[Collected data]
---*---
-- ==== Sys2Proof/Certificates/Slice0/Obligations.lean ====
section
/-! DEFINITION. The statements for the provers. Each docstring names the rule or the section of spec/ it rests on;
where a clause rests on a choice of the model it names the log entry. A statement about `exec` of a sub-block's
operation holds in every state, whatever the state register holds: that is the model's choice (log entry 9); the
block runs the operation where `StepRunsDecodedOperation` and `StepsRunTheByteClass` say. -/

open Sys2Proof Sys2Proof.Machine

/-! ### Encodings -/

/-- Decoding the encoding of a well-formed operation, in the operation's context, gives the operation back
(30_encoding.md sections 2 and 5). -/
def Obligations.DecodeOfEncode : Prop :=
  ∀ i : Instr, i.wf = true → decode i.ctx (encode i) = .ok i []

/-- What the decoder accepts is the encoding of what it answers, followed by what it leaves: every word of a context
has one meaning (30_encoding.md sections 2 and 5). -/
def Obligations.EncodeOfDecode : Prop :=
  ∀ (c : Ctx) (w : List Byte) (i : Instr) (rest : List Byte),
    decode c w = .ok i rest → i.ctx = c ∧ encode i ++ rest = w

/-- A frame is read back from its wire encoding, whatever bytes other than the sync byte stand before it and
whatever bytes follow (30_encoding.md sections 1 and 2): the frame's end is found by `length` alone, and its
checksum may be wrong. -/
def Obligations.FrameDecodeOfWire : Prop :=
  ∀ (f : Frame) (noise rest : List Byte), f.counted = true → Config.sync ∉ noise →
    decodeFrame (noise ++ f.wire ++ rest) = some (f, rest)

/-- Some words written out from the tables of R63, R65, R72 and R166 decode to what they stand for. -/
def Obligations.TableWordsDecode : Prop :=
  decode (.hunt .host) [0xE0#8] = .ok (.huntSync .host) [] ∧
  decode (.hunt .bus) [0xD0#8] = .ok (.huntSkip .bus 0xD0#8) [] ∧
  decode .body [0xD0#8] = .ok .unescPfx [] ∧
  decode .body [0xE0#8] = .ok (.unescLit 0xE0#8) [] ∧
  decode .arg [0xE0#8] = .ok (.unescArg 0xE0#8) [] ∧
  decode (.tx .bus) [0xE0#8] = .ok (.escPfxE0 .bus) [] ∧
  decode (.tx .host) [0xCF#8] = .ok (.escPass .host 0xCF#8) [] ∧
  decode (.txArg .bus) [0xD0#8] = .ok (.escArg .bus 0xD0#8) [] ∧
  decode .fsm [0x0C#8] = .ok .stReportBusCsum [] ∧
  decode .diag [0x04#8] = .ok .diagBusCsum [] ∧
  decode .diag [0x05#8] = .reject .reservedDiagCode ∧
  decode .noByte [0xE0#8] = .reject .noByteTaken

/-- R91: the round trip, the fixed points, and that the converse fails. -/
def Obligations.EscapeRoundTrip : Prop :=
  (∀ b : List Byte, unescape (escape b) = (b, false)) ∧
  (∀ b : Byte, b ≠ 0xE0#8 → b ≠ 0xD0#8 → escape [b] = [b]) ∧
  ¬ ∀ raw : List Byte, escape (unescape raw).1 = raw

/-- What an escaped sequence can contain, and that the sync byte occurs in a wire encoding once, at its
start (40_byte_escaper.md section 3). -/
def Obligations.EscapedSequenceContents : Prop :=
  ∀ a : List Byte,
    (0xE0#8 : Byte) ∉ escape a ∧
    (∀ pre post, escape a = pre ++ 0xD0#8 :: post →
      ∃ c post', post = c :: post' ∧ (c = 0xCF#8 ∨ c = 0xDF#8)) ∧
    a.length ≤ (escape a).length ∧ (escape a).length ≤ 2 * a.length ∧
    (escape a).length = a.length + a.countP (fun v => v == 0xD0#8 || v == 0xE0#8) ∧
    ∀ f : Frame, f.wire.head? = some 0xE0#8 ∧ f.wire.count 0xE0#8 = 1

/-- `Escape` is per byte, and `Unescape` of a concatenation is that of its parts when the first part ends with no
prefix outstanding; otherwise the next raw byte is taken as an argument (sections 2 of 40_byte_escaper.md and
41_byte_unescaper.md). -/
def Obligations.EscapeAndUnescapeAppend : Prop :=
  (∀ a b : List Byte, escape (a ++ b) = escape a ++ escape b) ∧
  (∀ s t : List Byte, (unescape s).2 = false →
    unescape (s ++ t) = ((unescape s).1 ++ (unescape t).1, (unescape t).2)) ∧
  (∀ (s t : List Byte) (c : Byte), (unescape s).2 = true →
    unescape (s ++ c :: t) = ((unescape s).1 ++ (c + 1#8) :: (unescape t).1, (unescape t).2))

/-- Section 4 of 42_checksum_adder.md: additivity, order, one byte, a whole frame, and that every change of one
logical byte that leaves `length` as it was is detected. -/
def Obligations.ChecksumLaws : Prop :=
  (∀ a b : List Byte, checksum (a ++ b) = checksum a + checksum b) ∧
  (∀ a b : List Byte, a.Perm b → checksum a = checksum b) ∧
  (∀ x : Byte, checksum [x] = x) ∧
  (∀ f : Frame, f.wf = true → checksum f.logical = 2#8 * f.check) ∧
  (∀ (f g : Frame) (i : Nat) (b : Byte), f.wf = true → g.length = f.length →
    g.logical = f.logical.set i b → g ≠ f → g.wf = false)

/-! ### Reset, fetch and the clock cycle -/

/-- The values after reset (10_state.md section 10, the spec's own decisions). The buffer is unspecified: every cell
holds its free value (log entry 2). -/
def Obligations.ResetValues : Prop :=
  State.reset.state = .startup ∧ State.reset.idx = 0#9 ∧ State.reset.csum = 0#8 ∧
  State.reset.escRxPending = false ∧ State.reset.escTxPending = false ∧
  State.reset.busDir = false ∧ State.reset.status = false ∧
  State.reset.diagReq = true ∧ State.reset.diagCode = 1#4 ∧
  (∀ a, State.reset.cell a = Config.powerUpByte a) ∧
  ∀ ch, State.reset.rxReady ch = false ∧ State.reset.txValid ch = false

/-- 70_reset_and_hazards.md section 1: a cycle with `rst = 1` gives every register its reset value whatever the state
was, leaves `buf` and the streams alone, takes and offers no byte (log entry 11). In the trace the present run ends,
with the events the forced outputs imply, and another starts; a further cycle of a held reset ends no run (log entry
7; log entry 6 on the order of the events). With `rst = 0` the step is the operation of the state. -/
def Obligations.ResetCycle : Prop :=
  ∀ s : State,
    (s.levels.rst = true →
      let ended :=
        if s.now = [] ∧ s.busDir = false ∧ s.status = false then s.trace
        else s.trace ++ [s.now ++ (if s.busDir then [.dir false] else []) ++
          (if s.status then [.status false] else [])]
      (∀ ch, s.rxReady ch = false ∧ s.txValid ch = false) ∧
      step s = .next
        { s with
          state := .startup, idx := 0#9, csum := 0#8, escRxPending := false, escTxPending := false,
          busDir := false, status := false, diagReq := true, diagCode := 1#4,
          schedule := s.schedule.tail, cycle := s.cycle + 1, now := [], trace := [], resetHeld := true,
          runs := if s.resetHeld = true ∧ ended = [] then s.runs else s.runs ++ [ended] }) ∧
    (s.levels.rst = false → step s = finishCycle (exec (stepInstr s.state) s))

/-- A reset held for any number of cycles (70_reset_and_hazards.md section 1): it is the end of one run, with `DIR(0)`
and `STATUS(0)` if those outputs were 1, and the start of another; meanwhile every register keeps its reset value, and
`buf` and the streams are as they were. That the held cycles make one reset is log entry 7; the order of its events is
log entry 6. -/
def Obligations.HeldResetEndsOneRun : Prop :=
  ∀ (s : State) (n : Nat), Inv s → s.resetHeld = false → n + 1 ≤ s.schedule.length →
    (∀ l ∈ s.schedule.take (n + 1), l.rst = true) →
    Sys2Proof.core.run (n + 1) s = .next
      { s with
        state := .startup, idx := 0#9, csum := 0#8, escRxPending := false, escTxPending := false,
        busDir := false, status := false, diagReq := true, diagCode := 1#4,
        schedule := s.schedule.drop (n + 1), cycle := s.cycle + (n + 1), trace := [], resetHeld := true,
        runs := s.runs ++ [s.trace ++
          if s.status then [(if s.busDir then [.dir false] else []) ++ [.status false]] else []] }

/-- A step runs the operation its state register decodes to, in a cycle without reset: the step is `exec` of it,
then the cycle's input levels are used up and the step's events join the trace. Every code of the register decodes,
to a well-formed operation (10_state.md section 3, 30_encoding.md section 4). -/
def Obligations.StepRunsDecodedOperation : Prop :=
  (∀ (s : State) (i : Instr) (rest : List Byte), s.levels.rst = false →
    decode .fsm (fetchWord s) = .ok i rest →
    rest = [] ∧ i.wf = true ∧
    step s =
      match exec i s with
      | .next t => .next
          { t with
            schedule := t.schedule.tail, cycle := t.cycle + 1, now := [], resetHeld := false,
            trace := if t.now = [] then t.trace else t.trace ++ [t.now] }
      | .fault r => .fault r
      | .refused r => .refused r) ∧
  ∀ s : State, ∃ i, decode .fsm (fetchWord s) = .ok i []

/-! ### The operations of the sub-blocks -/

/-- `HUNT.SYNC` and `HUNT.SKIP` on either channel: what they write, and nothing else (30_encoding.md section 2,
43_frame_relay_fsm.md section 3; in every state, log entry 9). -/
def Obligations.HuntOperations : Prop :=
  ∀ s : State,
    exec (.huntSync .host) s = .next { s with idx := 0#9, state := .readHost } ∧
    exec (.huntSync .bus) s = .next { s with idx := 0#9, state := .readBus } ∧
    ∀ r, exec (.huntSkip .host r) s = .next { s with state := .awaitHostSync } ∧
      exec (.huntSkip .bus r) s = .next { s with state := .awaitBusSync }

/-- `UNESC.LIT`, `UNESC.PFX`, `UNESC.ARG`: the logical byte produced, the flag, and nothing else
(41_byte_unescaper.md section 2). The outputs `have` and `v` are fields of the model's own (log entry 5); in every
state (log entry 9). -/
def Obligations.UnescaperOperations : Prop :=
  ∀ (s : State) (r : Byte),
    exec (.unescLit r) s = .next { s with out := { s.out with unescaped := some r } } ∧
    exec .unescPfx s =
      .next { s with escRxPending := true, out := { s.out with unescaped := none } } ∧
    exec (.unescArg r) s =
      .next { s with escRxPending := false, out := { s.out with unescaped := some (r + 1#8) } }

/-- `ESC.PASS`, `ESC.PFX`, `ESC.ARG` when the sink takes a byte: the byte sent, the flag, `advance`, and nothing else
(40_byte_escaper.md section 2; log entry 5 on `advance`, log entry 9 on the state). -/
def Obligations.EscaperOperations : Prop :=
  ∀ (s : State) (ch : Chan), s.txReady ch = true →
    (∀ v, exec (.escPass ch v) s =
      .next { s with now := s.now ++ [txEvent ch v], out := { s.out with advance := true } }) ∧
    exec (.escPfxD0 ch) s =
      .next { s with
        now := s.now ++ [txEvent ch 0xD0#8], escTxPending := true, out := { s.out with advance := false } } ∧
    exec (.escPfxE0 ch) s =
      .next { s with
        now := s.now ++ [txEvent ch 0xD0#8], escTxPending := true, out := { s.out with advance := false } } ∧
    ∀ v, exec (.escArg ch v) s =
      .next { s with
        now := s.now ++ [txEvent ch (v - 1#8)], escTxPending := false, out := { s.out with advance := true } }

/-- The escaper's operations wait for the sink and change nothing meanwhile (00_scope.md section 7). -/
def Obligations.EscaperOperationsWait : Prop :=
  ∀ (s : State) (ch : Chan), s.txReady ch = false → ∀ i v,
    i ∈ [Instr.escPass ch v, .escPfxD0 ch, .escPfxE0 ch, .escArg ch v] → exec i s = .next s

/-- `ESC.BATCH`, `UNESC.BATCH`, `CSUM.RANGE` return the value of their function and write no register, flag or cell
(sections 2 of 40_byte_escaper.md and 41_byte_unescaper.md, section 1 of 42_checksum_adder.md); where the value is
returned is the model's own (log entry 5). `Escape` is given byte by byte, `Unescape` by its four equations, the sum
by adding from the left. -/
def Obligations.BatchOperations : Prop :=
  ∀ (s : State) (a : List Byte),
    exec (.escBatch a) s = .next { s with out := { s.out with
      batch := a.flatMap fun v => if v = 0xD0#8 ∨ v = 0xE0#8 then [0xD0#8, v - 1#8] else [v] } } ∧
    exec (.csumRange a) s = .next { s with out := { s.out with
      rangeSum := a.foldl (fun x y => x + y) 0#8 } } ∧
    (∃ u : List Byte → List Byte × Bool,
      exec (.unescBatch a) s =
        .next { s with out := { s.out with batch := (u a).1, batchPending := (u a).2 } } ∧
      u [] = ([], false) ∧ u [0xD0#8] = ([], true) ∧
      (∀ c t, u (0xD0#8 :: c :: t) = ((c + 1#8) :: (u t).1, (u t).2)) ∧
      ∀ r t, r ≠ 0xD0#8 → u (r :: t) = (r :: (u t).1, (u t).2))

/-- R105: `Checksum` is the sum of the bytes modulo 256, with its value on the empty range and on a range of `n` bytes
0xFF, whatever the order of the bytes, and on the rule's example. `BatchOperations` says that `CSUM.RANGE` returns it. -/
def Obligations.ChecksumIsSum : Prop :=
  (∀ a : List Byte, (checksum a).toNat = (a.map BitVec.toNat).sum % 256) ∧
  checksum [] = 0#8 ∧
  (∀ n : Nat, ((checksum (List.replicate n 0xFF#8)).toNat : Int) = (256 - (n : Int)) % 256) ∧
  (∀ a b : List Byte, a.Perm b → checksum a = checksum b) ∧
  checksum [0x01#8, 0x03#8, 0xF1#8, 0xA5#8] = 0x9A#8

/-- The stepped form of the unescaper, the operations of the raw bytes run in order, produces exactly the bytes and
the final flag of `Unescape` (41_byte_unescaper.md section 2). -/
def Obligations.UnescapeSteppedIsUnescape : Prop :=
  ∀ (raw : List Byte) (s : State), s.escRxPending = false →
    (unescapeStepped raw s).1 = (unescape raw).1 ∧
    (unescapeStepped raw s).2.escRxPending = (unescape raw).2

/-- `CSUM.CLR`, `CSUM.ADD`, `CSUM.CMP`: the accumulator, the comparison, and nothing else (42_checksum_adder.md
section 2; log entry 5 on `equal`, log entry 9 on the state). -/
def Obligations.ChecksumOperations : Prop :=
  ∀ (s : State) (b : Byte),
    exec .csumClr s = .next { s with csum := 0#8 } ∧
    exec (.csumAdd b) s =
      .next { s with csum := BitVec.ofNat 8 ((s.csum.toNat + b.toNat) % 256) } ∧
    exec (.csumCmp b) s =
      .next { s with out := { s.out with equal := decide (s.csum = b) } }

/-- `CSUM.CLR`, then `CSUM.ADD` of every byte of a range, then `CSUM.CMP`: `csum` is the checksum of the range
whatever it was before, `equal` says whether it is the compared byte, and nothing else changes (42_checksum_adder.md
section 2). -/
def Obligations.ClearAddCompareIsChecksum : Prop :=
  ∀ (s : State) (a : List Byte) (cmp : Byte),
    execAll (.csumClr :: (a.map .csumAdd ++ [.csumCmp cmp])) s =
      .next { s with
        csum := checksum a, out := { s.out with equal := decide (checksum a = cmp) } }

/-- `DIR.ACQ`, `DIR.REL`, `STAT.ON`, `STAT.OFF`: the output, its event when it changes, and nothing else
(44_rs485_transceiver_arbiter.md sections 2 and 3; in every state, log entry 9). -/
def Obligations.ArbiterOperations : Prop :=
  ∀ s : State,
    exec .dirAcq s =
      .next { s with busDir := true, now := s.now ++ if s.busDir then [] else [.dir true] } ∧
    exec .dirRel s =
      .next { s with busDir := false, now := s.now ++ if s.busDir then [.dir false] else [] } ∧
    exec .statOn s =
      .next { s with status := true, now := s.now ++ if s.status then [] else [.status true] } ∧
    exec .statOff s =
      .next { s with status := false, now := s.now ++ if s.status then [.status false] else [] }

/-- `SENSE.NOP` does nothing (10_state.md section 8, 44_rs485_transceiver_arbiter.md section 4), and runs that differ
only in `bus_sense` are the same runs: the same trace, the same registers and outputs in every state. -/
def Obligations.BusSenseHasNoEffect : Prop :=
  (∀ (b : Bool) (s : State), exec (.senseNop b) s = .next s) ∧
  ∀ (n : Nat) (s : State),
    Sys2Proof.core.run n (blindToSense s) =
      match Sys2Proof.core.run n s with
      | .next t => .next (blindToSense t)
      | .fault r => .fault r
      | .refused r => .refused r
---*---
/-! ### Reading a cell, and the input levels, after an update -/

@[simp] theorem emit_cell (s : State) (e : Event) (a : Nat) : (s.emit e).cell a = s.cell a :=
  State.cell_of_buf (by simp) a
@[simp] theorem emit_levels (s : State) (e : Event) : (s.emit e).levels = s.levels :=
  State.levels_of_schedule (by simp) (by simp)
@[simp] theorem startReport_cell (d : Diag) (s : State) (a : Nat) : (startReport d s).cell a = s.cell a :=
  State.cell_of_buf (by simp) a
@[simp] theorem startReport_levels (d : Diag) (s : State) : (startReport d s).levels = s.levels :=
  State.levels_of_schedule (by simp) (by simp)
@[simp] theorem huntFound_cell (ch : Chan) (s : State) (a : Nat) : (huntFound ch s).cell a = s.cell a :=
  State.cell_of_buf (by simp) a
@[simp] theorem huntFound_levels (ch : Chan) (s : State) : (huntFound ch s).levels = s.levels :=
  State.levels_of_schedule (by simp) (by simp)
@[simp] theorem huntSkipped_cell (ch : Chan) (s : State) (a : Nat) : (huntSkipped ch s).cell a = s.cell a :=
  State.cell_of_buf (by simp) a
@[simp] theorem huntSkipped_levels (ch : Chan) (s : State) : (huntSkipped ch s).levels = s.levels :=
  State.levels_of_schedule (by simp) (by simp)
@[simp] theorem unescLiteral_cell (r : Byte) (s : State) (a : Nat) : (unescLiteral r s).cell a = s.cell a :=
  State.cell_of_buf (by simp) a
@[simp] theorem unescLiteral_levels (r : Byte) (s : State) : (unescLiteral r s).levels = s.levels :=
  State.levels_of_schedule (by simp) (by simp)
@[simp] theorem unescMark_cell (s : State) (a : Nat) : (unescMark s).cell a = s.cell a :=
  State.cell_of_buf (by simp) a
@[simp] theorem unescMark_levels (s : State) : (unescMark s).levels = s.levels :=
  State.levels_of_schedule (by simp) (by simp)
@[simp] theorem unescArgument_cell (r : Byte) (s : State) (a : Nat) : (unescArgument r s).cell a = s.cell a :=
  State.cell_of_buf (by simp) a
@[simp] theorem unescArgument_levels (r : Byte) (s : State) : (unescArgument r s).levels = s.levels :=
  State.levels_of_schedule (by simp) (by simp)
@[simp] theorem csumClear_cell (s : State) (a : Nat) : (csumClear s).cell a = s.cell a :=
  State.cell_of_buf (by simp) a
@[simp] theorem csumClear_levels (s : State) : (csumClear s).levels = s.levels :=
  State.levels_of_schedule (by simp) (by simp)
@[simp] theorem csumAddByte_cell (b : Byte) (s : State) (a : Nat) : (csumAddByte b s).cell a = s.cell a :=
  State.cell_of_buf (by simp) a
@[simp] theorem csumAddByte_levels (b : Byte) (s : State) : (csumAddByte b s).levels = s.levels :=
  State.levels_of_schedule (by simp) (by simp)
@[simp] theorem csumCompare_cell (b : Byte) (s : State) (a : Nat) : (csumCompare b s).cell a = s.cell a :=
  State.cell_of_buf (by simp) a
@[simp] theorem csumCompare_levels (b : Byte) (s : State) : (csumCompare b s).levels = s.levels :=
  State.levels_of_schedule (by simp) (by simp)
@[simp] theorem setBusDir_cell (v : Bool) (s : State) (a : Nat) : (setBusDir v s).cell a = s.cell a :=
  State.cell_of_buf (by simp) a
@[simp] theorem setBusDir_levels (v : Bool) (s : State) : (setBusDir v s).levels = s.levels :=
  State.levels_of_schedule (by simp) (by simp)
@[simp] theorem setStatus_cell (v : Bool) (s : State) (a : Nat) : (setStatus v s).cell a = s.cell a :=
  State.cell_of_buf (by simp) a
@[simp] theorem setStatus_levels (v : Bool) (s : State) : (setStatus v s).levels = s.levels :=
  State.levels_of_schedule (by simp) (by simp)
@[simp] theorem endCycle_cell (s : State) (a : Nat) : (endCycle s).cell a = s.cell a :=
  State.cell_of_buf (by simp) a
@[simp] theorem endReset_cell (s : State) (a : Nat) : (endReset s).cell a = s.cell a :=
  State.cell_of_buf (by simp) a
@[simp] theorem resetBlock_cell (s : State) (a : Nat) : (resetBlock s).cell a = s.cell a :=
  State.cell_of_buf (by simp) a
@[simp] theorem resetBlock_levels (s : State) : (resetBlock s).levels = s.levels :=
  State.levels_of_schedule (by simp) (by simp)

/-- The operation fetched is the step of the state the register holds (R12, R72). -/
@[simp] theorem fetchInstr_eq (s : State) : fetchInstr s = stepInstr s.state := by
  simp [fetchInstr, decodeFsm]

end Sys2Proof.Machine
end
---*---
[AIM OF THE TASK]: The entries above hold a line with "exec .dirRel s" and a later line with "exec .statOff s". Write out exactly those lines and all lines between, nothing more.

[ANSWER FOR THE TASK]:
    exec .dirRel s =
      .next { s with busDir := false, now := s.now ++ if s.busDir then [.dir false] else [] } ∧
    exec .statOn s =
      .next { s with status := true, now := s.now ++ if s.status then [] else [.status true] } ∧
    exec .statOff s =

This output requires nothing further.